'Epidemiological' Study Sheds New Light on Climate Change's Impacts on Forests

April 3, 2011

Tim Lucas, 919-613-8084, tdlucas@duke.edu

DURHAM, N.C. – A painstaking, 18-year study of 27,000 individual trees by Duke University researchers finds that tree growth and fecundity – the ability to produce viable seeds – are more sensitive to climate change than previously thought.

The study, published April 5 in Global Climate Biology, identifies earlier spring warming as one of several overlooked factors that affect tree reproduction and growth, and can help scientists and policymakers better predict which species are vulnerable to climate change, and why.

It also identifies summer drought as an important but overlooked risk factor for tree survival and fecundity, and finds that species within four broad genera of trees – pinus (pine); ulmus (elm); fagus (beech) and magnolia – are particularly vulnerable to climate variables.

“In a sense, what we’ve done is an epidemiological study on trees to better understand how and why certain species, or demographics, are sensitive to variation and in what ways,” lead author James S. Clark says of the project.

Clark is H.L. Blomquist Professor of Environment and professor of biology and statistics at Duke’s Nicholas School of the Environment.
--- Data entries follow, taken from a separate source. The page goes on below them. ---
-- ==== Sys2Proof/Machine/Ops.lean ====
section
/-! DEFINITION. The named operations on the register array, the two aggregates and the port. The block has no exception
entry and no return from one (R140, R145, R146): a refused command is a response like any other (`State.respond`). -/

namespace Sys2Proof.Machine

/-- What a register that nothing has written since reset holds: its reset value (R20, log entry 17). -/
def unlisted : Byte := 0

/-- The value at index `a`. -/
def Memory.read : List Host.Cell → Nat → Byte
  | [], _ => unlisted
  | (b, v) :: rest, a => if b = a then v else Memory.read rest a

/-- Store `v` at index `a`, keeping the canonical form: writing the value an unlisted index reads as removes the entry. -/
def Memory.write : List Host.Cell → Nat → Byte → List Host.Cell
  | [], a, v => if v = unlisted then [] else [(a, v)]
  | (b, u) :: rest, a, v =>
    if b < a then (b, u) :: Memory.write rest a v
    else if b = a then (if v = unlisted then rest else (a, v) :: rest)
    else (if v = unlisted then (b, u) :: rest else (a, v) :: (b, u) :: rest)

/-- The canonical form, for entries at `least` and above: indices strictly rise, and no entry holds what an unlisted
index reads as. -/
def Memory.wfFrom : Nat → List Host.Cell → Bool
  | _, [] => true
  | least, (a, v) :: rest => decide (least ≤ a) && (v != unlisted && Memory.wfFrom (a + 1) rest)

/-- The canonical form of a memory. -/
def Memory.wf (m : List Host.Cell) : Bool := Memory.wfFrom 0 m

/-- `M[i]`, for an index the array has (R30). -/
def State.readReg (s : State) (i : Nat) : Except Fault Byte :=
  if i < s.params.NB then .ok (Memory.read s.mem i) else .error (.noSuchRegister i)

/-- `M[i] <- v`, for an index the array has (R30). -/
def State.writeReg (s : State) (i : Nat) (v : Byte) : Except Fault State :=
  if i < s.params.NB then .ok { s with mem := Memory.write s.mem i v } else .error (.noSuchRegister i)

/-- `S <- fadd(S, fsub(pow2neg(new), pow2neg(old)))`: the difference first, then the sum, each rounded (R78, R90). -/
def accumulate (sum : Word64) (old new : Byte) : Word64 :=
  Float64.fadd sum (Float64.fsub (Float64.pow2neg new.toNat) (Float64.pow2neg old.toNat))

/-- `S <- v`. -/
def State.setSum (s : State) (v : Word64) : State := { s with sum := v }

/-- `Z - 1`, an unsigned subtraction on `P + 1` bits (R80). DEDUCED (log entry 15): it wraps where `Z` is 0, which no run meets
with a zero register (R17). -/
def decrement (p : Params) (z : Nat) : Nat := (z + (2 ^ (p.P + 1) - 1)) % 2 ^ (p.P + 1)

/-- `if new != 0 and old = 0 then Z <- Z - 1` (R90). -/
def State.countLeavingZero (s : State) (old new : Byte) : State :=
  { s with zeros := if new ≠ 0 ∧ old = 0 then decrement s.params s.zeros else s.zeros }

/-- The state transformer that reset and `INIT` share: every register 0, `S` and `Z` at `2^P` (R20, R100, R160, R161). -/
def State.clear (s : State) : State :=
  { s with mem := [], sum := resetSum s.params, zeros := s.params.NB }

/-- `respond(st, d)`: deliver one response, after all earlier ones (R56, R57). -/
def State.respond (s : State) (st : Status) (d : Word64) : State :=
  { s with responses := s.responses ++ [{ status := st, data := d }] }

end Sys2Proof.Machine
end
To conduct their study, he and his colleagues measured and recorded the growth, mortality and fecundity of each the 27,000 trees at least once every three years, ultimately compiling an archive of more than 280,000 tree-years of observed data.  Using a specially designed bioinformatic analysis, they quantified the effects of climate change on the species over time, with spatial climate correlations. This approach allowed them to calculate the relative importance of the various factors, alone and in combination, including the effects of localized variables such as competition with other trees for light, or the impact of summer drought.

“As climate continues to change, we know forests will respond.  The problem is, the models scientists have used to predict forest responses focus almost solely on spatial variation in tree species abundance – their distribution and density over geographic range,” Clark explains.

If all trees of a species grew in the same conditions – the same light, moisture, soil and competition for resources – this generalized, species-wide spatial analysis might suffice, because scientists wouldn’t need to worry about demographic variables and risk factors when trying to predict biodiversity losses due to climate change. “But in the real world, we do,” Clark says. “That’s where this new concept of climate and resource tracking of demographic rates comes in.

“Trees are much more sensitive to climate variation than can be interpreted from regional climate averages. By quantifying the effects and relative importance of competition and climate variables, including previously overlooked impacts on fecundity, over both time and space, the model we’ve developed addresses this need,” he says, “and can be used to help guide planning.”

The trees studied included 40 different species, located in eleven different forest stands in three geographic regions of the Southeast – the southern Appalachians, the Piedmont and coastal plain.  They were subjected to both natural and experimental variations.

Grants from the National Science Foundation funded the study.

Clark’s co-authors are doctoral student David M. Bell and research associate Lauren Nicholas, both of Duke’s Nicholas School, and Michelle H. Hersh, who received a PhD in ecology from Duke in 2009 and is now a postdoctoral researcher at Bard College and the Cary Institute of Ecosystems Studies.